In RAC, if a node crashes, a jobs running on that node can automatically failover to another node provided the job has been mapped to a service by means of job class.
Let’s demonstrate this concept.
Current scenario:
Name of the cluster : cluster01.example.com
No. of nodes : 2 (host01, host02)
Name of the database : orcl
– Create demo table hr.test
SQL> create table hr.test(dt date);
– Create a database service job_serv with
. preferred instance : orcl1
. available instance : orcl2
[oracle@host01 ~]$ srvctl add service -s job_srv -d orcl -a orcl2 -r orcl1 [oracle@host01 ~]$ srvctl status service -d orcl Service job_serv is running on instance(s) orcl1 Service job_srv is not running. preferred node : host01, available node host02
– Create tnsnames.ora entry for service job_serv
job_srv = (DESCRIPTION = (ADDRESS = (PROTOCOL = TCP)(HOST = cluster01-scan.cluster01.example.com)(PORT = 1521))(LOAD_BALANCE = YES)(CONNECT_DATA = (SERVER = DEDICATED)(SERVICE_NAME = job_srv))

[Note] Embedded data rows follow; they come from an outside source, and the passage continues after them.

-- ==== Sys2Proof/Laws/Tables.lean ====
section
/-!
SUPPORT. Reading a table after it has been written, and the order of its indices.
-/

namespace Sys2Proof

variable {α : Type}

/-- The entry just written. -/
@[simp] theorem Tbl.find?_put_self (t : Tbl α) (k : Nat) (a : α) : Tbl.find? (Tbl.put t k a) k = some a := by
  induction t with
  | nil => simp [Tbl.put, Tbl.find?]
  | cons p r ih =>
    obtain ⟨i, b⟩ := p
    simp only [Tbl.put]
    split
    · simp [Tbl.find?]
    · split
      · simp [Tbl.find?]
      · rw [Tbl.find?, if_neg (by omega), ih]

/-- Every other entry. -/
theorem Tbl.find?_put_ne (t : Tbl α) {k j : Nat} (a : α) (h : j ≠ k) : Tbl.find? (Tbl.put t k a) j = Tbl.find? t j := by
  induction t with
  | nil => simp [Tbl.put, Tbl.find?, Ne.symm h]
  | cons p r ih =>
    obtain ⟨i, b⟩ := p
    simp only [Tbl.put]
    split
    · rw [Tbl.find?, if_neg (Ne.symm h)]
    · split
      · next hki => subst hki; simp [Tbl.find?, Ne.symm h]
      · simp only [Tbl.find?, ih]

@[simp] theorem Tbl.getD_put_self (t : Tbl α) (d a : α) (k : Nat) : Tbl.getD (Tbl.put t k a) d k = a := by
  simp [Tbl.getD]

theorem Tbl.getD_put_ne (t : Tbl α) {k j : Nat} (d a : α) (h : j ≠ k) : Tbl.getD (Tbl.put t k a) d j = Tbl.getD t d j := by
  simp [Tbl.getD, Tbl.find?_put_ne t a h]

/-- One step of the order. -/
theorem Tbl.sorted_cons (i : Nat) (a : α) (r : Tbl α) :
    Tbl.sorted ((i, a) :: r) = ((match r with | [] => true | (j, _) :: _ => decide (i < j)) && Tbl.sorted r) := by
  cases r with
  | nil => rfl
  | cons q r => rfl

/-- Every index of a sorted table lies above one below its first. -/
theorem Tbl.sorted_put {t : Tbl α} (k : Nat) (a : α) (h : Tbl.sorted t = true) : Tbl.sorted (Tbl.put t k a) = true := by
  induction t with
  | nil => rfl
  | cons p r ih =>
    obtain ⟨i, b⟩ := p
    rw [Tbl.sorted_cons, Bool.and_eq_true] at h
    simp only [Tbl.put]
    split
    · next hk => rw [Tbl.sorted_cons, Tbl.sorted_cons]; simp [hk, h.1, h.2]
    · split
      · next hk => subst hk; rw [Tbl.sorted_cons, Bool.and_eq_true]; exact h
      · rw [Tbl.sorted_cons, Bool.and_eq_true]
        refine ⟨?_, ih h.2⟩
        cases r with
        | nil => simp [Tbl.put]; omega
        | cons q r =>
          obtain ⟨j, c⟩ := q
          have hij : i < j := by simpa using h.1
          by_cases h1 : k < j
          · simp only [Tbl.put, if_pos h1, decide_eq_true_eq]; omega
          · by_cases h2 : k = j
            · simp only [Tbl.put, if_neg h1, if_pos h2, decide_eq_true_eq]; omega
            · simpa only [Tbl.put, if_neg h1, if_neg h2, decide_eq_true_eq] using hij

theorem Tbl.sorted_erase {t : Tbl α} (k : Nat) (h : Tbl.sorted t = true) : Tbl.sorted (Tbl.erase t k) = true := by
  induction t with
  | nil => rfl
  | cons p r ih =>
    obtain ⟨i, b⟩ := p
    rw [Tbl.sorted_cons, Bool.and_eq_true] at h
    simp only [Tbl.erase]
    split
    · exact h.2
    · rw [Tbl.sorted_cons, Bool.and_eq_true]
      refine ⟨?_, ih h.2⟩
      cases r with
      | nil => rfl
      | cons q r =>
        obtain ⟨j, c⟩ := q
        have hij : i < j := by simpa using h.1
        by_cases h1 : j = k
        · simp only [Tbl.erase, if_pos h1]
          cases r with
          | nil => rfl
          | cons q2 r2 =>
            obtain ⟨l, d⟩ := q2
            have h2 := h.2
            rw [Tbl.sorted_cons, Bool.and_eq_true] at h2
            have hjl : j < l := by simpa using h2.1
            simp only [decide_eq_true_eq]; omega
        · simpa only [Tbl.erase, if_neg h1, decide_eq_true_eq] using hij

/-- What holds of every entry, and of the new one, holds of every entry after a write. -/
theorem Tbl.all_put {t : Tbl α} {p : Nat × α → Bool} {k : Nat} {a : α} (h : t.all p = true) (ha : p (k, a) = true) :
    (Tbl.put t k a).all p = true := by
  induction t with
  | nil => simp [Tbl.put, ha]
  | cons q r ih =>
    obtain ⟨i, b⟩ := q
    rw [List.all_cons, Bool.and_eq_true] at h
    simp only [Tbl.put]
    split
    · simp [ha, h.1, h.2]
    · split
      · simp [ha, h.2]
      · simp [h.1, ih h.2]

theorem Tbl.all_erase {t : Tbl α} {p : Nat × α → Bool} (k : Nat) (h : t.all p = true) : (Tbl.erase t k).all p = true := by
  induction t with
  | nil => rfl
  | cons q r ih =>
    obtain ⟨i, b⟩ := q
    rw [List.all_cons, Bool.and_eq_true] at h
    simp only [Tbl.erase]
    split
    · exact h.2
    · simp [h.1, ih h.2]

/-- An entry that a search finds is an entry of the table. -/
theorem Tbl.mem_of_find? {t : Tbl α} {k : Nat} {a : α} (h : Tbl.find? t k = some a) : (k, a) ∈ t := by
  induction t with
  | nil => cases h
  | cons q r ih =>
    obtain ⟨i, b⟩ := q
    simp only [Tbl.find?] at h
    split at h
    · next hk => cases h; subst hk; exact List.mem_cons_self
    · exact List.mem_cons_of_mem _ (ih h)

end Sys2Proof
end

– Start the service and check that service is running on host01 (preferred instance)
[oracle@host01 ~]$ srvctl start service -d orcl
CRS-5702: Resource 'ora.orcl.job_serv.svc' is already running on 'host01'
[oracle@host01 ~]$ srvctl status service -d orcl
Service job_srv is running on instance(s) orcl1
– Create job class JC1 which maps to the service job_serv
SQL>BEGIN
sys.dbms_scheduler.create_job_class(
logging_level => DBMS_SCHEDULER.LOGGING_RUNS,
service => 'job_srv',
job_class_name => '"JC1"');
END;
/
– Create a job JOB1 belonging to job class JC1 which inserts a row in table hr.test every 3 seconds
SQL>BEGIN
sys.dbms_scheduler.create_job(
job_name => '"SYS"."JOB1"',
job_type => 'PLSQL_BLOCK',
job_action => 'begin
insert into hr.test values (sysdate);
end;',
repeat_interval => 'FREQ=SECONDLY;INTERVAL=3',
start_date => systimestamp at time zone 'Asia/Calcutta',
job_class => '"JC1"',
auto_drop => FALSE,
enabled => TRUE);
END;
/
– Check that job is running i.e. rows are getting inserted in table hr.test
SQL> select to_char(dt, 'dd-mon-yyyy hh24:mi:ss') from hr.test; TO_CHAR(DT,'DD-MON-YYYYHH24:M ----------------------------- 11-jan-2014 04:12:57 11-jan-2014 04:12:47 11-jan-2014 04:12:49 ... 11-jan-2014 04:13:27 11-jan-2014 04:13:30 11-jan-2014 04:13:33
– Check that job is running the on same node as the service job_serv i.e. host01
SQL> col job_name for a7 col status for a15 select JOB_NAME, status , INSTANCE_ID from ALL_SCHEDULER_JOB_RUN_DETAILS where job_name = 'JOB1'; JOB_NAM STATUS INSTANCE_ID ------- --------------- ----------- JOB1 SUCCEEDED 1 JOB1 SUCCEEDED 1 JOB1 SUCCEEDED 1 ..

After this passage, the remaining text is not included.